# Glowing Lights - Inside Your Punch Bowl



## Druidess (Sep 2, 2010)

Oh wow! That is Eerily Beautiful. Thanks for posting.


----------



## Candee (Oct 24, 2010)

New to me. Will be putting it on my need to buy list.


----------



## Frankie's Girl (Aug 27, 2007)

I would swear that I saw the lights at Michaels recently. There has to be lots of places that sell them...


----------



## Halloween Scream (Sep 29, 2010)

Frankie's Girl said:


> I would swear that I saw the lights at Michaels recently. There has to be lots of places that sell them...


I just did a quick search and it looks like Michael's does carry them! I only see clear and red (not the awesome zombie green). I'll definitely be checking this out next time I go.


----------



## rosella_au (Sep 23, 2010)

Those are awesome, thanks for sharing! Wonder if I can find them over here


----------



## im the goddess (Mar 10, 2012)

I wouldn't be comfortable placing these inside a consumable, as they may be toxic; however, I think you could put them in a cylinder placed into the beverage server, which does not allow the lights and the liquid to come into contact with each other. I think you could get the same effect. I like the looks of this rope light.


----------



## Halloween Scream (Sep 29, 2010)

The "floral lights" may not be safe, but the same website sells "LED Submersible Light Ice Cubes" which are FDA approved!

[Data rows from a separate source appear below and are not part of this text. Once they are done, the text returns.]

/-! ### Messages heard and sent, field by field -/

@[simp] theorem heard_store (l : ConsoleLink) (s : State) : (heard l s).store = s.store := rfl
@[simp] theorem heard_line (l : ConsoleLink) (s : State) : (heard l s).line = s.line := rfl
@[simp] theorem heard_resetCause (l : ConsoleLink) (s : State) : (heard l s).resetCause = s.resetCause := rfl
@[simp] theorem heard_stream (l : ConsoleLink) (s : State) : (heard l s).stream = s.stream := rfl
@[simp] theorem heard_ceremony (l : ConsoleLink) (s : State) : (heard l s).ceremony = s.ceremony := rfl
@[simp] theorem heard_importWork (l : ConsoleLink) (s : State) : (heard l s).importWork = s.importWork := rfl
@[simp] theorem heard_engine (l : ConsoleLink) (s : State) : (heard l s).engine = s.engine := rfl
@[simp] theorem heard_benches (l : ConsoleLink) (s : State) : (heard l s).benches = s.benches := rfl
@[simp] theorem heard_outstanding (l : ConsoleLink) (s : State) : (heard l s).outstanding = s.outstanding := rfl
@[simp] theorem heard_responses (l : ConsoleLink) (s : State) : (heard l s).responses = s.responses := rfl
@[simp] theorem heard_flags (l : ConsoleLink) (s : State) : (heard l s).flags = s.flags := rfl
@[simp] theorem heard_mask (l : ConsoleLink) (s : State) : (heard l s).mask = s.mask := rfl
@[simp] theorem heard_frameErrors (l : ConsoleLink) (s : State) : (heard l s).frameErrors = s.frameErrors := rfl
@[simp] theorem heard_overruns (l : ConsoleLink) (s : State) : (heard l s).overruns = s.overruns := rfl
@[simp] theorem heard_power (l : ConsoleLink) (s : State) : (heard l s).power = s.power := rfl
@[simp] theorem heard_resetPin (l : ConsoleLink) (s : State) : (heard l s).resetPin = s.resetPin := rfl
@[simp] theorem heard_tamperLine (l : ConsoleLink) (s : State) : (heard l s).tamperLine = s.tamperLine := rfl
@[simp] theorem heard_battery (l : ConsoleLink) (s : State) : (heard l s).battery = s.battery := rfl
@[simp] theorem heard_powerResetOwed (l : ConsoleLink) (s : State) : (heard l s).powerResetOwed = s.powerResetOwed := rfl
@[simp] theorem heard_storeLost (l : ConsoleLink) (s : State) : (heard l s).storeLost = s.storeLost := rfl
@[simp] theorem heard_shiftedOut (l : ConsoleLink) (s : State) : (heard l s).shiftedOut = s.shiftedOut := rfl
@[simp] theorem heard_freeCount (l : ConsoleLink) (s : State) : (heard l s).freeCount = s.freeCount := rfl
@[simp] theorem heard_pending (l : ConsoleLink) (s : State) : (heard l s).pending = s.pending := rfl
@[simp] theorem heard_journal (l : ConsoleLink) (s : State) : (heard l s).journal = s.journal := rfl
@[simp] theorem heard_registry (l : ConsoleLink) (s : State) : (heard l s).registry = s.registry := rfl
@[simp] theorem heard_profile (l : ConsoleLink) (s : State) : (heard l s).profile = s.profile := rfl
@[simp] theorem heard_running (l : ConsoleLink) (s : State) : (heard l s).running = s.running := rfl
@[simp] theorem heard_bench (l : ConsoleLink) (q : Port) (s : State) : (heard l s).bench q = s.bench q := rfl
@[simp] theorem heard_ctx (l : ConsoleLink) (q : Port) (s : State) : (heard l s).ctx q = s.ctx q := rfl
@[simp] theorem heard_slot (l : ConsoleLink) (i : SlotIx) (s : State) : (heard l s).slot i = s.slot i := rfl
@[simp] theorem heard_step (l : ConsoleLink) (q : Port) (s : State) : (heard l s).step q = s.step q := rfl
@[simp] theorem heard_custodian (l : ConsoleLink) (c : Cust) (s : State) : (heard l s).custodian c = s.custodian c := rfl
@[simp] theorem told_store (l : ConsoleLink) (kind : Byte) (st : Status) (body : AnswerBody) (s : State) : (told l kind st body s).store = s.store := rfl
@[simp] theorem told_line (l : ConsoleLink) (kind : Byte) (st : Status) (body : AnswerBody) (s : State) : (told l kind st body s).line = s.line := rfl
@[simp] theorem told_resetCause (l : ConsoleLink) (kind : Byte) (st : Status) (body : AnswerBody) (s : State) : (told l kind st body s).resetCause = s.resetCause := rfl
@[simp] theorem told_stream (l : ConsoleLink) (kind : Byte) (st : Status) (body : AnswerBody) (s : State) : (told l kind st body s).stream = s.stream := rfl
@[simp] theorem told_ceremony (l : ConsoleLink) (kind : Byte) (st : Status) (body : AnswerBody) (s : State) : (told l kind st body s).ceremony = s.ceremony := rfl
@[simp] theorem told_importWork (l : ConsoleLink) (kind : Byte) (st : Status) (body : AnswerBody) (s : State) : (told l kind st body s).importWork = s.importWork := rfl
@[simp] theorem told_engine (l : ConsoleLink) (kind : Byte) (st : Status) (body : AnswerBody) (s : State) : (told l kind st body s).engine = s.engine := rfl
@[simp] theorem told_benches (l : ConsoleLink) (kind : Byte) (st : Status) (body : AnswerBody) (s : State) : (told l kind st body s).benches = s.benches := rfl
@[simp] theorem told_outstanding (l : ConsoleLink) (kind : Byte) (st : Status) (body : AnswerBody) (s : State) : (told l kind st body s).outstanding = s.outstanding := rfl
@[simp] theorem told_responses (l : ConsoleLink) (kind : Byte) (st : Status) (body : AnswerBody) (s : State) : (told l kind st body s).responses = s.responses := rfl
@[simp] theorem told_flags (l : ConsoleLink) (kind : Byte) (st : Status) (body : AnswerBody) (s : State) : (told l kind st body s).flags = s.flags := rfl
@[simp] theorem told_mask (l : ConsoleLink) (kind : Byte) (st : Status) (body : AnswerBody) (s : State) : (told l kind st body s).mask = s.mask := rfl
@[simp] theorem told_frameErrors (l : ConsoleLink) (kind : Byte) (st : Status) (body : AnswerBody) (s : State) : (told l kind st body s).frameErrors = s.frameErrors := rfl
@[simp] theorem told_overruns (l : ConsoleLink) (kind : Byte) (st : Status) (body : AnswerBody) (s : State) : (told l kind st body s).overruns = s.overruns := rfl
@[simp] theorem told_power (l : ConsoleLink) (kind : Byte) (st : Status) (body : AnswerBody) (s : State) : (told l kind st body s).power = s.power := rfl
@[simp] theorem told_resetPin (l : ConsoleLink) (kind : Byte) (st : Status) (body : AnswerBody) (s : State) : (told l kind st body s).resetPin = s.resetPin := rfl
@[simp] theorem told_tamperLine (l : ConsoleLink) (kind : Byte) (st : Status) (body : AnswerBody) (s : State) : (told l kind st body s).tamperLine = s.tamperLine := rfl
@[simp] theorem told_battery (l : ConsoleLink) (kind : Byte) (st : Status) (body : AnswerBody) (s : State) : (told l kind st body s).battery = s.battery := rfl
@[simp] theorem told_powerResetOwed (l : ConsoleLink) (kind : Byte) (st : Status) (body : AnswerBody) (s : State) : (told l kind st body s).powerResetOwed = s.powerResetOwed := rfl
@[simp] theorem told_storeLost (l : ConsoleLink) (kind : Byte) (st : Status) (body : AnswerBody) (s : State) : (told l kind st body s).storeLost = s.storeLost := rfl
@[simp] theorem told_shiftedOut (l : ConsoleLink) (kind : Byte) (st : Status) (body : AnswerBody) (s : State) : (told l kind st body s).shiftedOut = s.shiftedOut := rfl
@[simp] theorem told_freeCount (l : ConsoleLink) (kind : Byte) (st : Status) (body : AnswerBody) (s : State) : (told l kind st body s).freeCount = s.freeCount := rfl
@[simp] theorem told_pending (l : ConsoleLink) (kind : Byte) (st : Status) (body : AnswerBody) (s : State) : (told l kind st body s).pending = s.pending := rfl
@[simp] theorem told_journal (l : ConsoleLink) (kind : Byte) (st : Status) (body : AnswerBody) (s : State) : (told l kind st body s).journal = s.journal := rfl
@[simp] theorem told_registry (l : ConsoleLink) (kind : Byte) (st : Status) (body : AnswerBody) (s : State) : (told l kind st body s).registry = s.registry := rfl
@[simp] theorem told_profile (l : ConsoleLink) (kind : Byte) (st : Status) (body : AnswerBody) (s : State) : (told l kind st body s).profile = s.profile := rfl
@[simp] theorem told_running (l : ConsoleLink) (kind : Byte) (st : Status) (body : AnswerBody) (s : State) : (told l kind st body s).running = s.running := rfl
@[simp] theorem told_bench (l : ConsoleLink) (kind : Byte) (st : Status) (body : AnswerBody) (q : Port) (s : State) : (told l kind st body s).bench q = s.bench q := rfl
@[simp] theorem told_ctx (l : ConsoleLink) (kind : Byte) (st : Status) (body : AnswerBody) (q : Port) (s : State) : (told l kind st body s).ctx q = s.ctx q := rfl
@[simp] theorem told_slot (l : ConsoleLink) (kind : Byte) (st : Status) (body : AnswerBody) (i : SlotIx) (s : State) : (told l kind st body s).slot i = s.slot i := rfl
@[simp] theorem told_step (l : ConsoleLink) (kind : Byte) (st : Status) (body : AnswerBody) (q : Port) (s : State) : (told l kind st body s).step q = s.step q := rfl
@[simp] theorem told_custodian (l : ConsoleLink) (kind : Byte) (st : Status) (body : AnswerBody) (c : Cust) (s : State) : (told l kind st body s).custodian c = s.custodian c := rfl
@[simp] theorem heardAt_store (p : Port) (s : State) : (heardAt p s).store = s.store := rfl
@[simp] theorem heardAt_line (p : Port) (s : State) : (heardAt p s).line = s.line := rfl
@[simp] theorem heardAt_resetCause (p : Port) (s : State) : (heardAt p s).resetCause = s.resetCause := rfl
@[simp] theorem heardAt_stream (p : Port) (s : State) : (heardAt p s).stream = s.stream := rfl
@[simp] theorem heardAt_ceremony (p : Port) (s : State) : (heardAt p s).ceremony = s.ceremony := rfl
@[simp] theorem heardAt_importWork (p : Port) (s : State) : (heardAt p s).importWork = s.importWork := rfl
@[simp] theorem heardAt_engine (p : Port) (s : State) : (heardAt p s).engine = s.engine := rfl
@[simp] theorem heardAt_consoles (p : Port) (s : State) : (heardAt p s).consoles = s.consoles := rfl
@[simp] theorem heardAt_outstanding (p : Port) (s : State) : (heardAt p s).outstanding = s.outstanding := rfl
@[simp] theorem heardAt_responses (p : Port) (s : State) : (heardAt p s).responses = s.responses := rfl
@[simp] theorem heardAt_flags (p : Port) (s : State) : (heardAt p s).flags = s.flags := rfl
@[simp] theorem heardAt_mask (p : Port) (s : State) : (heardAt p s).mask = s.mask := rfl
@[simp] theorem heardAt_frameErrors (p : Port) (s : State) : (heardAt p s).frameErrors = s.frameErrors := rfl
@[simp] theorem heardAt_overruns (p : Port) (s : State) : (heardAt p s).overruns = s.overruns := rfl
@[simp] theorem heardAt_power (p : Port) (s : State) : (heardAt p s).power = s.power := rfl
@[simp] theorem heardAt_resetPin (p : Port) (s : State) : (heardAt p s).resetPin = s.resetPin := rfl
@[simp] theorem heardAt_tamperLine (p : Port) (s : State) : (heardAt p s).tamperLine = s.tamperLine := rfl
@[simp] theorem heardAt_battery (p : Port) (s : State) : (heardAt p s).battery = s.battery := rfl
@[simp] theorem heardAt_powerResetOwed (p : Port) (s : State) : (heardAt p s).powerResetOwed = s.powerResetOwed := rfl
@[simp] theorem heardAt_storeLost (p : Port) (s : State) : (heardAt p s).storeLost = s.storeLost := rfl
@[simp] theorem heardAt_shiftedOut (p : Port) (s : State) : (heardAt p s).shiftedOut = s.shiftedOut := rfl
@[simp] theorem heardAt_freeCount (p : Port) (s : State) : (heardAt p s).freeCount = s.freeCount := rfl
@[simp] theorem heardAt_pending (p : Port) (s : State) : (heardAt p s).pending = s.pending := rfl
@[simp] theorem heardAt_journal (p : Port) (s : State) : (heardAt p s).journal = s.journal := rfl
@[simp] theorem heardAt_registry (p : Port) (s : State) : (heardAt p s).registry = s.registry := rfl
@[simp] theorem heardAt_profile (p : Port) (s : State) : (heardAt p s).profile = s.profile := rfl
@[simp] theorem heardAt_running (p : Port) (s : State) : (heardAt p s).running = s.running := rfl
@[simp] theorem heardAt_console (p : Port) (k : ConsoleLink) (s : State) : (heardAt p s).console k = s.console k := rfl
@[simp] theorem heardAt_slot (p : Port) (i : SlotIx) (s : State) : (heardAt p s).slot i = s.slot i := rfl
@[simp] theorem heardAt_step (p : Port) (q : Port) (s : State) : (heardAt p s).step q = s.step q := rfl
@[simp] theorem heardAt_custodian (p : Port) (c : Cust) (s : State) : (heardAt p s).custodian c = s.custodian c := rfl
@[simp] theorem sentTo_store (p : Port) (m : BenchOut) (s : State) : (sentTo p m s).store = s.store := rfl
@[simp] theorem sentTo_line (p : Port) (m : BenchOut) (s : State) : (sentTo p m s).line = s.line := rfl
@[simp] theorem sentTo_resetCause (p : Port) (m : BenchOut) (s : State) : (sentTo p m s).resetCause = s.resetCause := rfl
@[simp] theorem sentTo_stream (p : Port) (m : BenchOut) (s : State) : (sentTo p m s).stream = s.stream := rfl
@[simp] theorem sentTo_ceremony (p : Port) (m : BenchOut) (s : State) : (sentTo p m s).ceremony = s.ceremony := rfl
@[simp] theorem sentTo_importWork (p : Port) (m : BenchOut) (s : State) : (sentTo p m s).importWork = s.importWork := rfl
@[simp] theorem sentTo_engine (p : Port) (m : BenchOut) (s : State) : (sentTo p m s).engine = s.engine := rfl
@[simp] theorem sentTo_consoles (p : Port) (m : BenchOut) (s : State) : (sentTo p m s).consoles = s.consoles := rfl
@[simp] theorem sentTo_outstanding (p : Port) (m : BenchOut) (s : State) : (sentTo p m s).outstanding = s.outstanding := rfl
@[simp] theorem sentTo_responses (p : Port) (m : BenchOut) (s : State) : (sentTo p m s).responses = s.responses := rfl
@[simp] theorem sentTo_flags (p : Port) (m : BenchOut) (s : State) : (sentTo p m s).flags = s.flags := rfl
@[simp] theorem sentTo_mask (p : Port) (m : BenchOut) (s : State) : (sentTo p m s).mask = s.mask := rfl
@[simp] theorem sentTo_frameErrors (p : Port) (m : BenchOut) (s : State) : (sentTo p m s).frameErrors = s.frameErrors := rfl
@[simp] theorem sentTo_overruns (p : Port) (m : BenchOut) (s : State) : (sentTo p m s).overruns = s.overruns := rfl
@[simp] theorem sentTo_power (p : Port) (m : BenchOut) (s : State) : (sentTo p m s).power = s.power := rfl
@[simp] theorem sentTo_resetPin (p : Port) (m : BenchOut) (s : State) : (sentTo p m s).resetPin = s.resetPin := rfl
@[simp] theorem sentTo_tamperLine (p : Port) (m : BenchOut) (s : State) : (sentTo p m s).tamperLine = s.tamperLine := rfl
@[simp] theorem sentTo_battery (p : Port) (m : BenchOut) (s : State) : (sentTo p m s).battery = s.battery := rfl
@[simp] theorem sentTo_powerResetOwed (p : Port) (m : BenchOut) (s : State) : (sentTo p m s).powerResetOwed = s.powerResetOwed := rfl
@[simp] theorem sentTo_storeLost (p : Port) (m : BenchOut) (s : State) : (sentTo p m s).storeLost = s.storeLost := rfl
@[simp] theorem sentTo_shiftedOut (p : Port) (m : BenchOut) (s : State) : (sentTo p m s).shiftedOut = s.shiftedOut := rfl
@[simp] theorem sentTo_freeCount (p : Port) (m : BenchOut) (s : State) : (sentTo p m s).freeCount = s.freeCount := rfl
@[simp] theorem sentTo_pending (p : Port) (m : BenchOut) (s : State) : (sentTo p m s).pending = s.pending := rfl
@[simp] theorem sentTo_journal (p : Port) (m : BenchOut) (s : State) : (sentTo p m s).journal = s.journal := rfl
@[simp] theorem sentTo_registry (p : Port) (m : BenchOut) (s : State) : (sentTo p m s).registry = s.registry := rfl
@[simp] theorem sentTo_profile (p : Port) (m : BenchOut) (s : State) : (sentTo p m s).profile = s.profile := rfl
@[simp] theorem sentTo_running (p : Port) (m : BenchOut) (s : State) : (sentTo p m s).running = s.running := rfl
@[simp] theorem sentTo_console (p : Port) (m : BenchOut) (k : ConsoleLink) (s : State) : (sentTo p m s).console k = s.console k := rfl
@[simp] theorem sentTo_slot (p : Port) (m : BenchOut) (i : SlotIx) (s : State) : (sentTo p m s).slot i = s.slot i := rfl
@[simp] theorem sentTo_step (p : Port) (m : BenchOut) (q : Port) (s : State) : (sentTo p m s).step q = s.step q := rfl
@[simp] theorem sentTo_custodian (p : Port) (m : BenchOut) (c : Cust) (s : State) : (sentTo p m s).custodian c = s.custodian c := rfl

http://www.save-on-crafts.com/lightcubes.html


----------



## ScaredyCat (Sep 9, 2011)

I am thinking of putting these not only in my punch (thanks Halloween Scream for the link to the FDA approved lights) but also in my apothecary jars. I just think they are the coolest! I'm going to order green, purple, and orange. Woohoo! Halloween can't come soon enough!


----------



## broevil (Jun 23, 2011)

I saw that too! Love it!!


----------



## Ghost of Spookie (Sep 28, 2008)

I bought a handful of the round Floralytes last year from Beverly's Craft store (regional store in Calif) in a number of the colors. Like some of you had originally thought about using them in a punch bowl but as I recall they would not be "food safe" to use in that manner. Almost didn't buy them as a result but thought I could use them in prop jars that the liquid wouldn't be consumed, or used in pools of water like a bloody fountain, or swamp scene. For a one-off project not a bad idea but for the cost there are probably other LED products that make more sense.


----------



## halloween71 (Apr 22, 2007)

I use the lighted ice cubes and have for years.You can find them in alot of colors.I thought the lights in the jar were clear and the drink itself was green.The shipping from saveoncrafts is a little pricey.They are cute tho.


----------



## Ghouliet (Nov 5, 2010)

Went to the web site, they have some interesting stuff, including some small scoops for my candy buffet. Thanks for posting it.


----------



## Xane (Oct 13, 2010)

I saw submersible ice cubes in Walmart on an endcap strip hanger. It was near the seasonal aisle, but on the side with normal office supplies. The batteries are not replaceable, unfortunately.


----------



## christopherson (Mar 22, 2012)

Best line in this thread - "Can't. Stinking. Wait."


----------



## llewis (Sep 20, 2011)

Gooooorgeous! I'm definitely going to try these.


----------



## VexFX (Oct 19, 2010)

Glowsticks work great as well. We throw some in our "witches brew" (Mixture of vodka, 7-up, vodka, orange or lime juice concentrate, and vodka) every year. You can put them in ziplock bags to add an extra layer of protection. Makes the entire container (a large white semi-opaque container) glow.


----------



## HalloweenTrick (Feb 2, 2012)

Thats Awesome! Thats one way to light up a dark space.


----------



## Haunted Nana (Oct 18, 2010)

Halloween Scream said:


> Maybe I've been living in a cave, but today was the first time I've ever heard of submersible floral lights (thank you to the Pinterest user who pinned). Once I saw this picture I was instantly counting the days until this year's party. Can't. Stinking. Wait.
> 
> View attachment 110235
> 
> ...


 They have the lights a Joann fabric too. Great idea for them.


----------



## CycloneJack (Jun 30, 2011)

We actually used glow sticks you find at Dollar Tree and placed them in our punch bowls and got the same effect. Dont ask if the stuff inside is toxic or not, I dont really know. All I do know is that to date, our "toxic punch" has not claimed any victims! Also used glow sticks in the water for the bobbing for apples game. A cheap, easy alternative to the leds.


----------



## ZombieRaider (May 18, 2008)

I'd start with a clear/transparent punch bowl, build a box to raise the bowl a couple inches....Cut a hole in the top of the box for the base of the bowl to rest in and elevate it enough you could throw a couple glow sticks in the hole before setting the punch bowl on it....Either paint the box or wrap a piece of burlap around it to hide the box altogether....That will isolate and eliminate any possible contaminants of your drink.....ZR


----------



## halloween71 (Apr 22, 2007)

VexFX said:


> Glowsticks work great as well. We throw some in our "witches brew" (Mixture of vodka, 7-up, vodka, orange or lime juice concentrate, and vodka) every year. You can put them in ziplock bags to add an extra layer of protection. Makes the entire container (a large white semi-opaque container) glow.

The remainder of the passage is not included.